The J.P. Morgan Global Manufacturing Purchasing Managers’ Index (PMI) — a monthly indicator of worldwide factory activity — came in at 48.7 for the second consecutive month, matching the index’s lowest level since June 2020. A reading below 50 signifies a contraction in activity, according to Reuters.
An index covering Europe showed regional activity shrank in July at the fastest pace since the COVID-19 Pandemic. Germany — Europe’s biggest economy — experienced considerable weakness while France and Italy also saw their factory activities diminish.
Asia was hit hard as well after Japan, Taiwan, Vietnam and South Korea all saw manufacturing rates contract in July.
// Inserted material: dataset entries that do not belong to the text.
-- ==== Sys2Proof/Certificates/Slice0/Obligations.lean ====
section
/-! DEFINITION. The statements for the provers. "Log n" is notes/assumptions/n.md. -/

open Sys2Proof Sys2Proof.Machine

/-! ### Steps, time and reset -/

/-- A step takes the command at the front of the queue and runs it on the state with the queue's rest. -/
def Obligations.StepRunsFrontCommand : Prop :=
  ∀ (c : Instr) (rest : List Instr) (s : State),
    step { s with pending := c :: rest } = exec c { s with pending := rest }

/-- R93, R94, R117, R141, R166, R180: with no command waiting, a step takes one of the station's own events
that are due into the queue or makes the host's next move of SCK, SDI or SEL, in a free order, or with
neither due lets a microsecond pass (the model's choice, logs 1, 3 and 14). Then the local counter and
network time advance by 1 modulo 2^48, and every running timer, repair timer and proxy delay, every chatter
window and every tick comes 1 nearer to its end; what is due already has been due 1 longer (log 10). The
line goes on by its bits, a microsecond for which the host moves none of its wires is over, and nothing else
changes. While device reset is held nothing counts. -/
def Obligations.IdleStepPassesTime : Prop :=
  (∀ s : State, s.pending = [] →
     (s.dueEvents = [] → s.moveDue = false → step s = .next s.microsecond) ∧
     (s.dueEvents ≠ [] ∨ s.moveDue = true →
       (∃ c ∈ s.dueEvents, step s = .next { s with pending := [c], choices := s.choices + 1 }) ∨
       (s.moveDue = true ∧ step s = .next { s.hostMove with choices := s.choices + 1 })) ∧
     (s.moveDue = true ↔ s.inReset = false ∧ ∃ m more, s.wires.coming = m :: more ∧ m ≠ .pause)) ∧
  (∀ s : State,
     (s.inReset = true → s.microsecond = s) ∧
     (s.inReset = false →
       s.microsecond.timebase = { s.timebase with
         localCounter := s.timebase.localCounter + 1,
         roundTimer := s.timebase.roundTimer.map (· - 1) } ∧
       s.microsecond.now = s.now + 1 ∧
       s.microsecond.control = { s.control with
         joinTimer := s.control.joinTimer.map (· - 1) } ∧
       s.microsecond.ticks = ⟨s.ticks.release - 1, s.ticks.slew - 1, s.ticks.sample - 1⟩ ∧
       (∀ p, s.microsecond.peer p = { s.peer p with
           silenceTimer := (s.peer p).silenceTimer.map (· - 1) } ∧
         (s.microsecond.missing p).length = (s.missing p).length ∧
         ∀ (k : Nat) (m : Missing), (s.missing p)[k]? = some m →
           (∀ age, m.timer = .due age →
             (s.microsecond.missing p)[k]? = some { m with timer := .due (age + 1) }) ∧
           (∀ left, m.timer = .timing left →
             (s.microsecond.missing p)[k]? = some { m with timer := .timing (left - 1) })) ∧
       (s.microsecond.repair.originAnswers = s.repair.originAnswers ∧
         s.microsecond.repair.proxy.length = s.repair.proxy.length ∧
         ∀ (k : Nat) (e : ProxyEntry), s.repair.proxy[k]? = some e →
           (∀ age, e.timer = .due age →
             s.microsecond.repair.proxy[k]? = some { e with timer := .due (age + 1) }) ∧
           (∀ left, e.timer = .timing left →
             s.microsecond.repair.proxy[k]? = some { e with timer := .timing (left - 1) })) ∧
       (∀ i, s.microsecond.input i = { s.input i with
           holdoffTimer := (s.input i).holdoffTimer.map (· - 1),
           window := (s.input i).window.map (fun w => ⟨w.count, w.left - 1⟩),
           quietTimer := (s.input i).quietTimer.map (· - 1),
           countTaken := false }) ∧
       (∀ more, s.wires.coming = .pause :: more →
         s.microsecond.wires = { s.wires with coming := more }) ∧
       ((∀ more, s.wires.coming ≠ .pause :: more) → s.microsecond.wires = s.wires) ∧
       s.changesOnly s.microsecond
         [.control, .inputs, .line, .wires, .medium, .timebase, .ticks, .peers, .repair]))

/-- R31, R50, R78, R86, R96, R110, R117, R118, R122, R124, R126, R172: which timed events of the station
are due, and when alone: those whose timer has run out, the ticks that fall, and the DIRECT inputs not yet
read at this count whose pin stands at another level. R143, R144, R149, R150, R152, R153, R155 to R157,
R159: what the bits read make due, and when alone: the start of a frame in IDLE, the idle gap once 12
released bit times are over and the end of hold-back once 24 are, the stuck line past 100 driven ones and
its first released bit, a byte whose stop bit reads driven, a body length above 57, of a frame whose
declared end is reached the one row that it is, and of this station's own frame the arbitration byte won
or lost, the bit error and the completion. R147, R148: a frame begins exactly when all conditions hold and
one of the six places has a frame (the model's form of these events, logs 1, 6 and 15). -/
def Obligations.EventsFallDueAtTheirTimes : Prop :=
  (∀ s : State, s.inReset = false →
     (.releaseTick ∈ s.dueEvents ↔ s.ticks.release = 0) ∧
     (.slewTick ∈ s.dueEvents ↔ s.ticks.slew = 0) ∧
     (.sampleTick ∈ s.dueEvents ↔ s.ticks.sample = 0) ∧
     (.roundEnd ∈ s.dueEvents ↔ s.timebase.roundTimer = some 0) ∧
     (.joinTimerExpiry ∈ s.dueEvents ↔
       s.control.lifecycle = .joining ∧ s.control.joinTimer = some 0) ∧
     (∀ i b, .pinChange i b ∈ s.dueEvents ↔ b = s.pin i ∧ (s.input i).state ≠ .disabled ∧
       (s.inputConfig i).qualification = .direct ∧ (s.input i).countTaken = false ∧
       (s.input i).level ≠ b) ∧
     (∀ i, .holdoffExpiry i ∈ s.dueEvents ↔
       (s.input i).state = .holdoff ∧ (s.input i).holdoffTimer = some 0) ∧
     (∀ i, .chatterWindowExpiry i ∈ s.dueEvents ↔ ∃ w, (s.input i).window = some w ∧ w.left = 0) ∧
     (∀ i, .quietTimerExpiry i ∈ s.dueEvents ↔
       (s.input i).state = .suspended ∧ (s.input i).quietTimer = some 0) ∧
     (∀ p, .silenceExpiry p ∈ s.dueEvents ↔
       (s.peer p).state = .active ∧ (s.peer p).silenceTimer = some 0) ∧
     (∀ p, .repairTimerExpiry p ∈ s.dueEvents ↔ ∃ m ∈ s.missing p, m.timer = .timing 0) ∧
     (∀ p q, .proxyDelayExpiry p q ∈ s.dueEvents ↔
       (⟨p, q, .timing 0⟩ : ProxyEntry) ∈ s.repair.proxy)) ∧
  (∀ s : State, s.inReset = false →
     (∀ levels, .startOfFrame levels ∈ s.dueEvents ↔
       s.line.rx = .idle ∧ s.medium.level = false ∧ levels = s.medium.coming) ∧
     (.idleGap ∈ s.dueEvents ↔ s.line.rx ≠ .idle ∧ s.line.tx = .free ∧ s.line.stuck = false ∧
       (12 < s.line.releasedRun ∨
         (12 = s.line.releasedRun ∧ s.line.bitPhase < s.control.bitRate.middle))) ∧
     (.holdBackClear ∈ s.dueEvents ↔ s.line.rx = .idle ∧ s.line.holdBack = true ∧
       (24 < s.line.releasedRun ∨
         (24 = s.line.releasedRun ∧ s.line.bitPhase < s.control.bitRate.middle))) ∧
     (.lineStuck ∈ s.dueEvents ↔
       s.line.tx = .free ∧ s.line.stuck = false ∧ 100 < s.line.drivenRun) ∧
     (.lineStuckClear ∈ s.dueEvents ↔ s.line.stuck = true ∧ 1 ≤ s.line.releasedRun) ∧
     (∀ b : Byte, .framingFault b ∈ s.dueEvents ↔ s.line.rx = .receiving ∧ s.line.tx = .free ∧
       s.line.bits.length = 10 ∧ s.line.bits.tail.take 8 = dataBits b) ∧
     (∀ len : Byte, .bodyLengthAbove57 len ∈ s.dueEvents ↔ s.line.rx = .receiving ∧
       s.line.tx = .free ∧ 57 < len.toNat ∧ ∃ a k, s.line.bytes = [a, k, len]) ∧
     (∀ c raw, frameBytes c = some raw → (c ∈ s.dueEvents ↔ s.line.rx = .receiving ∧
       s.line.tx = .free ∧ raw = s.line.bytes ∧ frameWhole raw = true ∧ c.wellFormed = true ∧
       (c = .crcError raw ↔ ∀ p f, checkFrame raw ≠ .valid p f))) ∧
     (.arbitrationWon ∈ s.dueEvents ↔
       s.line.tx = .arbitrating ∧ s.line.misread = false ∧ s.line.sent = 10) ∧
     (.arbitrationLoss ∈ s.dueEvents ↔ s.line.tx = .arbitrating ∧ s.line.misread = true) ∧
     (.bitError ∈ s.dueEvents ↔ s.line.tx = .sending ∧ s.line.misread = true) ∧
     (∀ f, s.line.prepared = some f → (.frameComplete ∈ s.dueEvents ↔ s.line.tx = .sending ∧
       s.line.misread = false ∧
       s.line.sent + 1 = 10 * (encodeFrame s.ownOrigin f.frame).length)) ∧
     (.frameBegin ∈ s.dueEvents ↔ s.line.tx = .free ∧ s.control.lifecycle = .running ∧
       s.line.rx = .idle ∧ s.line.stuck = false ∧
       (s.line.helloOwed = true ∨ s.timebase.timeOwed = true ∨
         (∃ f frames answers, s.repair.originAnswers = (f :: frames) :: answers) ∨
         (∃ e ∈ s.repair.proxy, e.timer.isDue = true ∧
           s.journal.lookup (originOf e.subject) e.seq ≠ none) ∨
         (∃ p, ∃ m ∈ s.missing p, m.timer.isDue = true) ∨
         (s.outbound.records ≠ [] ∧ s.line.holdBack = false))))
China also suffered after the S&P’s Global Manufacturing PMI for the country fell to 49.2 in July from 50.5 in June, falling short of analyst estimates and marking the nation’s first decline since April.
"Manufacturing PMIs remained in contractionary territory across most of emerging Asia in July, and the underlying data points to further weakness ahead," said Shivaan Tandon, emerging Asia economist at Capital Economics, an independent economic research firm based in London. "Falling new orders, bleak employment prospects and high inventory levels point to subdued factory activity in the coming months."
North and South America experienced more stability than the rest of the world after Mexico reached a seven-year high during July in terms of activity following increased outputs and more new orders. Though U.S. manufacturing appeared to stabilize, factory employment in the country fell to a three-year low. Canada’s PMI reading came in at 49.6 thanks to growing output rates. And even though Brazilian factory activity contracted for a ninth consecutive month, the country registered a PMI of 47.8, its highest score since February 2023.